Exercise instructions: Among the entries, find the lines with the string "that" and report them.

(Stored records)
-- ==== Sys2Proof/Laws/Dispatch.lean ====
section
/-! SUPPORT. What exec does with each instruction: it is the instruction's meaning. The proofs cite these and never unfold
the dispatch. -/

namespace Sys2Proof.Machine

...

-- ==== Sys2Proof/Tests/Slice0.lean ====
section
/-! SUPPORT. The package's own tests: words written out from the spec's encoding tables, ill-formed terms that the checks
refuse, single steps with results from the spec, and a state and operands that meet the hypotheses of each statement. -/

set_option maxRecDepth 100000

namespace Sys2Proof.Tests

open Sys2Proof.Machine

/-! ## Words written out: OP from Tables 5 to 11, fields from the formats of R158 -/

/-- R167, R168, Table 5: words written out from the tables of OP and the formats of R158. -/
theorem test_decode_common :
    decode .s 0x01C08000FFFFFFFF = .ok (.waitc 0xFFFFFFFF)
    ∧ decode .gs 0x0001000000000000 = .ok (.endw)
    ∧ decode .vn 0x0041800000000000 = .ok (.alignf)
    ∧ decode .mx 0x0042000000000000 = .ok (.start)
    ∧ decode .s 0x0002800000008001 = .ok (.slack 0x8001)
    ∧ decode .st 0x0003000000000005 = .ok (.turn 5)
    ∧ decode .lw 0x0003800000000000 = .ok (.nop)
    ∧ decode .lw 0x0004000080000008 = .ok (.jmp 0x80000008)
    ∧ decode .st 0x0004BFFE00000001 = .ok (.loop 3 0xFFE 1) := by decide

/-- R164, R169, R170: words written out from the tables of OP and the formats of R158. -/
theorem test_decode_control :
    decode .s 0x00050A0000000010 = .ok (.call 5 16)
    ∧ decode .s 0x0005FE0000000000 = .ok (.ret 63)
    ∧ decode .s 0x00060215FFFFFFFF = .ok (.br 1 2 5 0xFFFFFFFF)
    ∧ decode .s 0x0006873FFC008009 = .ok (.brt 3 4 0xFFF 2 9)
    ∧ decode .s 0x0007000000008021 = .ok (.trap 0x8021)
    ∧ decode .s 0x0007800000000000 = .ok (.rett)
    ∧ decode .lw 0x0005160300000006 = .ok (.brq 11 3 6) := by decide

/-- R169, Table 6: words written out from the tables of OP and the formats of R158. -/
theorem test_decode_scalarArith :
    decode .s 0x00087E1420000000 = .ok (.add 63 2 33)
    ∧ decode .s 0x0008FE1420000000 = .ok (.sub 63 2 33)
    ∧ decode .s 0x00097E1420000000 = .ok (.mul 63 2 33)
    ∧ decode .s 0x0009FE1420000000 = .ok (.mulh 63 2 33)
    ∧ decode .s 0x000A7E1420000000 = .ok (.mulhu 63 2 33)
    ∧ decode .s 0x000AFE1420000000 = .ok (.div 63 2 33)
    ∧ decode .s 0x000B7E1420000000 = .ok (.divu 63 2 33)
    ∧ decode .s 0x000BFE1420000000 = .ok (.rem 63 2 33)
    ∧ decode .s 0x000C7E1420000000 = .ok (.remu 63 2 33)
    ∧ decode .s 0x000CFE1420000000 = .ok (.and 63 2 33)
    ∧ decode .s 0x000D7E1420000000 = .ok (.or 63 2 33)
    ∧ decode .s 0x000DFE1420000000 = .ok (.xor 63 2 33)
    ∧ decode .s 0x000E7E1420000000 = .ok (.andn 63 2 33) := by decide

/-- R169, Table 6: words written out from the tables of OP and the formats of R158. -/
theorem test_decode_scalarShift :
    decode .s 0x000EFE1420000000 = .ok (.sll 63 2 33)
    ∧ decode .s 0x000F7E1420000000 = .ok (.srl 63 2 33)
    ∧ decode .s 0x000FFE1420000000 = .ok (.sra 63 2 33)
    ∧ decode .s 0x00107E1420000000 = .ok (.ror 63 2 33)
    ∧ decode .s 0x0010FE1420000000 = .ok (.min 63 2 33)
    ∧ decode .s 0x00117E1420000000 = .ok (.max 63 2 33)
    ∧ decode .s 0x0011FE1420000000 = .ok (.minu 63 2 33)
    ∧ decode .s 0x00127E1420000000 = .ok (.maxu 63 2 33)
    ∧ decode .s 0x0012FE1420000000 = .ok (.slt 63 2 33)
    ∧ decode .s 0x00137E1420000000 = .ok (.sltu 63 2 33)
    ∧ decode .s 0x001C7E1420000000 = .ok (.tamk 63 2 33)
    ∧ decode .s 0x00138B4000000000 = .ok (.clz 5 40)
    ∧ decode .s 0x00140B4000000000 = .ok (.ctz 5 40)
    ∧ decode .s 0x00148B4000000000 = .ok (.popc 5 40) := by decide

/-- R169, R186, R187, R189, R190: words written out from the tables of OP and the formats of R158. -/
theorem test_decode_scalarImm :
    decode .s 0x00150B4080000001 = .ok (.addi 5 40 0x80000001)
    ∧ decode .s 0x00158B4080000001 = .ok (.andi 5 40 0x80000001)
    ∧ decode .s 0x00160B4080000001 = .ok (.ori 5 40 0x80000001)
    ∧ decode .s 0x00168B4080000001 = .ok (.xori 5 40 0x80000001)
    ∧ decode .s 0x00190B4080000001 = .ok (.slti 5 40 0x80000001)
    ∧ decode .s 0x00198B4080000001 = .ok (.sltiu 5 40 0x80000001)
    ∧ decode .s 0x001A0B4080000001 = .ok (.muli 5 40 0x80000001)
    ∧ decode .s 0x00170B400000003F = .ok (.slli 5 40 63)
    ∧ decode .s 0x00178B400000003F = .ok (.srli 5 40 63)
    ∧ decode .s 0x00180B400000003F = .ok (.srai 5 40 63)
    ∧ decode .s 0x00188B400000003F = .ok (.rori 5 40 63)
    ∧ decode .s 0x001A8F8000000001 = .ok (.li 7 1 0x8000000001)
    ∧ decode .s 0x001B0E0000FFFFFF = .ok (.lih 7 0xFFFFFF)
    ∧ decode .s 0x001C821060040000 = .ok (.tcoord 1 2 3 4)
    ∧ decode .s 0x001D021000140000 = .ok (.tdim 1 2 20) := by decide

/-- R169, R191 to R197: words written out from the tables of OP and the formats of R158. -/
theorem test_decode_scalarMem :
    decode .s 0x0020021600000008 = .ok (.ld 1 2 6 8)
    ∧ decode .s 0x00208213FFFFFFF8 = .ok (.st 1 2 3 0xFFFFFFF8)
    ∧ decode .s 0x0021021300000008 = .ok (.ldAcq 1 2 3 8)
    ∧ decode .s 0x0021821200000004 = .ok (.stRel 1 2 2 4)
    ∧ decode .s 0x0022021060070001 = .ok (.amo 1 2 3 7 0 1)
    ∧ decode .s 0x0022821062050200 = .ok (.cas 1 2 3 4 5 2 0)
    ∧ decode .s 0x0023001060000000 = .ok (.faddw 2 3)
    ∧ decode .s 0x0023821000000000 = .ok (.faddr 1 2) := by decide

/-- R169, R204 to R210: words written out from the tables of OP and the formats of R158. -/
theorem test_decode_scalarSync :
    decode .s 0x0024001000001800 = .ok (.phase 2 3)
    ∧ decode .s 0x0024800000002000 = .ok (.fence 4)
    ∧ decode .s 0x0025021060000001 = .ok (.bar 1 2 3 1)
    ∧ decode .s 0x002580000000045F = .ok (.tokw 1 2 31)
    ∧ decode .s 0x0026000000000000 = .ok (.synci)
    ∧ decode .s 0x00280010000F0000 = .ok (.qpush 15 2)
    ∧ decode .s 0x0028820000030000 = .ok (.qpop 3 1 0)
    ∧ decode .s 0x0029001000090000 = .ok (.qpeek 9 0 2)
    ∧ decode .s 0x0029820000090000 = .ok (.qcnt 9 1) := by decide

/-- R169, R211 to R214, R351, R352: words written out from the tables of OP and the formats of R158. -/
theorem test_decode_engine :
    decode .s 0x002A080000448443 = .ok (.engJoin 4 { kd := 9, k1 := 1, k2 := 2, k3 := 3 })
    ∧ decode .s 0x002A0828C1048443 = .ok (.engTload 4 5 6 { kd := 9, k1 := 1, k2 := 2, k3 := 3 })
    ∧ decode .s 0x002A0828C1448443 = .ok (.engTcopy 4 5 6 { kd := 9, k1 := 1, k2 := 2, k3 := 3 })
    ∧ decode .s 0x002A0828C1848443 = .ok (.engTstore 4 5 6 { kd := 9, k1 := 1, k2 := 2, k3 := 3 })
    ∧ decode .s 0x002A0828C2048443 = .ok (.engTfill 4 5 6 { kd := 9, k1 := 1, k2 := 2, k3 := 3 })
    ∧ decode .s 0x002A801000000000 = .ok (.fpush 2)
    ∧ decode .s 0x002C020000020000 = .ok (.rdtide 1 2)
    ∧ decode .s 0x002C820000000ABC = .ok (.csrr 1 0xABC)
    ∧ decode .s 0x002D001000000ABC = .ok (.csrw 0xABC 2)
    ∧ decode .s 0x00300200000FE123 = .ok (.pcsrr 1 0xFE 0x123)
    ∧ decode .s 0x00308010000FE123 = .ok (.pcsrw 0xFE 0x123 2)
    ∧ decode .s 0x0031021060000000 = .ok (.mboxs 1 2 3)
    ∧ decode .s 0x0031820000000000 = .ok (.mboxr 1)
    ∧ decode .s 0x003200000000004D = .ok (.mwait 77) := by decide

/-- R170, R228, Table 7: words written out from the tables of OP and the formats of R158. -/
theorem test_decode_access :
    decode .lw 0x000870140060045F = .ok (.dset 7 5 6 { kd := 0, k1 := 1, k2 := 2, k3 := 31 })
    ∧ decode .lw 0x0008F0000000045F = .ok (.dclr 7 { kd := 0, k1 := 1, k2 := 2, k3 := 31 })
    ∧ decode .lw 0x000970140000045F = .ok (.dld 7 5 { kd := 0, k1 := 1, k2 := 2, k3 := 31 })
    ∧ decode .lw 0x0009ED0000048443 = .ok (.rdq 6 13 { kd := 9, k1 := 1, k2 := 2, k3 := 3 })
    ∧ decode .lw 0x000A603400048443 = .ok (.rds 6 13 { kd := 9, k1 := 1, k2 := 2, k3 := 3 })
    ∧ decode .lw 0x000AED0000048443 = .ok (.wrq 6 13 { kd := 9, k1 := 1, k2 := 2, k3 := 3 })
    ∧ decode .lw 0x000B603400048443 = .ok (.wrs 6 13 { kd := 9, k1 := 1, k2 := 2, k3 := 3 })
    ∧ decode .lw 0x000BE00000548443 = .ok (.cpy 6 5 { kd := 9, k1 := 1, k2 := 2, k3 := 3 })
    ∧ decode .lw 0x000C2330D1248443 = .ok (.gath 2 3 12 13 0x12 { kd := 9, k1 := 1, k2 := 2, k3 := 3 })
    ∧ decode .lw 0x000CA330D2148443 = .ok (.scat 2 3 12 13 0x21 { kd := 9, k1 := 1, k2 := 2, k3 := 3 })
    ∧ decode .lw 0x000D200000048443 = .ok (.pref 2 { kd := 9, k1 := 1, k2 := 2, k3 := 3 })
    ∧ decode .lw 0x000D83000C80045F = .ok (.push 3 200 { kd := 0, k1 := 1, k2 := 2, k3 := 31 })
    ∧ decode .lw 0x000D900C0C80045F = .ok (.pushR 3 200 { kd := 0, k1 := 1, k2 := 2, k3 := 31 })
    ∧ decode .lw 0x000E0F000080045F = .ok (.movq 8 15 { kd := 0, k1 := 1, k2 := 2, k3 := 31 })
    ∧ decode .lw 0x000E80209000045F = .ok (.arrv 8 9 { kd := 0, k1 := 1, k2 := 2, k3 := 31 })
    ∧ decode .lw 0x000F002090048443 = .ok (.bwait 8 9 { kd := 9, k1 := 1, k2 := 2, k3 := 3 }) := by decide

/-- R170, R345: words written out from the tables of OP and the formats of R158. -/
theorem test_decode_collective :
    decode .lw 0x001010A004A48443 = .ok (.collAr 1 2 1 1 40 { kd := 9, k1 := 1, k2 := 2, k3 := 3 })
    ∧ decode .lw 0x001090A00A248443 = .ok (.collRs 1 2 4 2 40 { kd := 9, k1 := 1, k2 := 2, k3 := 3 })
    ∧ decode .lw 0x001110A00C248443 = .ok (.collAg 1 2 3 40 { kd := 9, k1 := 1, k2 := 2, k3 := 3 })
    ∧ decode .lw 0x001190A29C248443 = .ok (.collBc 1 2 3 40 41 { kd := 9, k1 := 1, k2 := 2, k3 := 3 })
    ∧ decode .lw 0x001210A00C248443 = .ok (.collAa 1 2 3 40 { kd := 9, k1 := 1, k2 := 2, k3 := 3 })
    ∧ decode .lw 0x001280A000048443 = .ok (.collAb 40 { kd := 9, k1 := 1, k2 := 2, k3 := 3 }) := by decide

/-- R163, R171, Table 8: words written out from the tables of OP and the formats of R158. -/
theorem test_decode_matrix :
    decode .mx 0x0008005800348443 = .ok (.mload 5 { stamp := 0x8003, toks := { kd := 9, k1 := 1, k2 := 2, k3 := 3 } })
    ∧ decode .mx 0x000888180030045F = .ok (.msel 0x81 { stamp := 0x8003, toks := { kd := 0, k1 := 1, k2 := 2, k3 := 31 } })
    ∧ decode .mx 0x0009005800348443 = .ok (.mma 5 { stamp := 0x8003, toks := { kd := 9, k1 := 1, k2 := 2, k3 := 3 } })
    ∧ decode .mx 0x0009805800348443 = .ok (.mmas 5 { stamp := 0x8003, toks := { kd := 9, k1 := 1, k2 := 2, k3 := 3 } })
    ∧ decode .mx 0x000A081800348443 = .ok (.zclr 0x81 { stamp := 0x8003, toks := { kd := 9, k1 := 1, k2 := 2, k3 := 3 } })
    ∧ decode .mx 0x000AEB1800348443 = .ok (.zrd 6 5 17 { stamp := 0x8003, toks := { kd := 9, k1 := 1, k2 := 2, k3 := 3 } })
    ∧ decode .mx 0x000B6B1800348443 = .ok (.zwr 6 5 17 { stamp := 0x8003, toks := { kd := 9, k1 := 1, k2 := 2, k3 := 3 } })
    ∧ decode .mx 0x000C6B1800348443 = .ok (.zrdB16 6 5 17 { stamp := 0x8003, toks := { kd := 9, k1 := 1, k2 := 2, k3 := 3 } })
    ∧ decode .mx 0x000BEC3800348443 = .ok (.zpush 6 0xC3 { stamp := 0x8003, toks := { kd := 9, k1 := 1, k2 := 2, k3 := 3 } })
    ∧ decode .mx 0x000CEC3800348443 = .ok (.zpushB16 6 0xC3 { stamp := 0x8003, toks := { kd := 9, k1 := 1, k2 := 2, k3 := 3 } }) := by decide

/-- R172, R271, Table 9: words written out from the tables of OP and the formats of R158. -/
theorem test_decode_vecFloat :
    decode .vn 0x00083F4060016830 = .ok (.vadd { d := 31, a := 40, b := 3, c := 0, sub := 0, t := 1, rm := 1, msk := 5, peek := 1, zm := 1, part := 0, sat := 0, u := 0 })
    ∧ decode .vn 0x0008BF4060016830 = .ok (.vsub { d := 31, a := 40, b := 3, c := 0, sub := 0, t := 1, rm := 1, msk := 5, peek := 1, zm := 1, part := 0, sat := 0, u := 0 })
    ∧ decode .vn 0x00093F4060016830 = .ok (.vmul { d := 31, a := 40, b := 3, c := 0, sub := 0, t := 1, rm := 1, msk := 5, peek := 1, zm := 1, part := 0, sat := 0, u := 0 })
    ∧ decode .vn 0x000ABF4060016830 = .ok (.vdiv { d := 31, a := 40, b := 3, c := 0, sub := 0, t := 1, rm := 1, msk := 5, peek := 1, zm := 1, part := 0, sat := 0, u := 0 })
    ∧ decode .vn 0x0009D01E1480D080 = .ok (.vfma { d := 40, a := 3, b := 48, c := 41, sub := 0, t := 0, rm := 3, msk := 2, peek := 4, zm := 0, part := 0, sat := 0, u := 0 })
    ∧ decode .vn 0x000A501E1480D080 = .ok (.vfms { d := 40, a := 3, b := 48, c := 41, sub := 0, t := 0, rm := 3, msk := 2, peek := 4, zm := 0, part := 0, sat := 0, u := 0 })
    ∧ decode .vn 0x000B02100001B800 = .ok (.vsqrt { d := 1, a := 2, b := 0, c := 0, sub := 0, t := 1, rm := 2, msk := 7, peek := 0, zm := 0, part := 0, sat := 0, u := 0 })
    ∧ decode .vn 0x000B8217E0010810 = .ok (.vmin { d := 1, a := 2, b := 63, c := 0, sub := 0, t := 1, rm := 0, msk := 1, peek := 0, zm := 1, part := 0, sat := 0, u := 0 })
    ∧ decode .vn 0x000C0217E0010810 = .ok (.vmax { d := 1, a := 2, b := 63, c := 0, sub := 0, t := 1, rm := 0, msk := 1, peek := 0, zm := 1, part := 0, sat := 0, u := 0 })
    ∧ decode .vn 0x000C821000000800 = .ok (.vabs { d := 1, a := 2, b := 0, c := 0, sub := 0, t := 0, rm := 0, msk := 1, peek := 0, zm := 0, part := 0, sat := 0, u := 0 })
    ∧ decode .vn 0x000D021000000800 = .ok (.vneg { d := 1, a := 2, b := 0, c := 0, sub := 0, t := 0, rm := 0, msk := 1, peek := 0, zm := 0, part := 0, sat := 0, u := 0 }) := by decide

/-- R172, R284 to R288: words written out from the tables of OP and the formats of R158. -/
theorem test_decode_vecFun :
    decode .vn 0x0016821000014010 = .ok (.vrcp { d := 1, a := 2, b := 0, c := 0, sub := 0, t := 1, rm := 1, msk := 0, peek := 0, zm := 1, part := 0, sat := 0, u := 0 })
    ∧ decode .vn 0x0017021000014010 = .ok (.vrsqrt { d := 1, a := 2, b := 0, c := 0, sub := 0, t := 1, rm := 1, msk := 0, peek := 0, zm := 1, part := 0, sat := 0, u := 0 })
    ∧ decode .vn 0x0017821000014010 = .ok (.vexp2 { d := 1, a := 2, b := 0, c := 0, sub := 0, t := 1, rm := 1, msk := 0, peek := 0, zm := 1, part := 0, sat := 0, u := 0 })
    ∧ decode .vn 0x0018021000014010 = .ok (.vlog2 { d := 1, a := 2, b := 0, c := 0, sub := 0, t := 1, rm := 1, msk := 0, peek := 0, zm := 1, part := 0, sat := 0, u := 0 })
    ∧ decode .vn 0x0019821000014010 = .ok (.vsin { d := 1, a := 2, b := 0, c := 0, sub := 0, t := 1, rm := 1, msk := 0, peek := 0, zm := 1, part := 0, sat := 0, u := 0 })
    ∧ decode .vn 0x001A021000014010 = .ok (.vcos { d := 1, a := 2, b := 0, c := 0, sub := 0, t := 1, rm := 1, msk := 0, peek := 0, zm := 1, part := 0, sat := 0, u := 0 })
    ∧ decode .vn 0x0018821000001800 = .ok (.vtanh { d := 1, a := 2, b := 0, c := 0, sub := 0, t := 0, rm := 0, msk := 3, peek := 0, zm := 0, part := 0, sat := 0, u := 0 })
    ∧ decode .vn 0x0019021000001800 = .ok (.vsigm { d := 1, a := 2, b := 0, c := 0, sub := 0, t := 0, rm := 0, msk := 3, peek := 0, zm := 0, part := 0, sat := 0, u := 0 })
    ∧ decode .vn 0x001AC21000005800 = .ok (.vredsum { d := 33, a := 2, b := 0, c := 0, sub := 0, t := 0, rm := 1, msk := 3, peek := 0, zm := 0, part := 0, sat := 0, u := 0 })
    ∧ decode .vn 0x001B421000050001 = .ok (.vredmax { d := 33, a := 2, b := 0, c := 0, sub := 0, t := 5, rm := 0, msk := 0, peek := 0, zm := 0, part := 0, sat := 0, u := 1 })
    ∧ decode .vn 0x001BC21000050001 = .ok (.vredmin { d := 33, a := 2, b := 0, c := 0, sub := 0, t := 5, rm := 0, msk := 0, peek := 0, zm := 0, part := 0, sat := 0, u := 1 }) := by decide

Reply:
/-! SUPPORT. The package's own tests: words written out from the spec's encoding tables, ill-formed terms that the checks
refuse, single steps with results from the spec, and a state and operands that meet the hypotheses of each statement. -/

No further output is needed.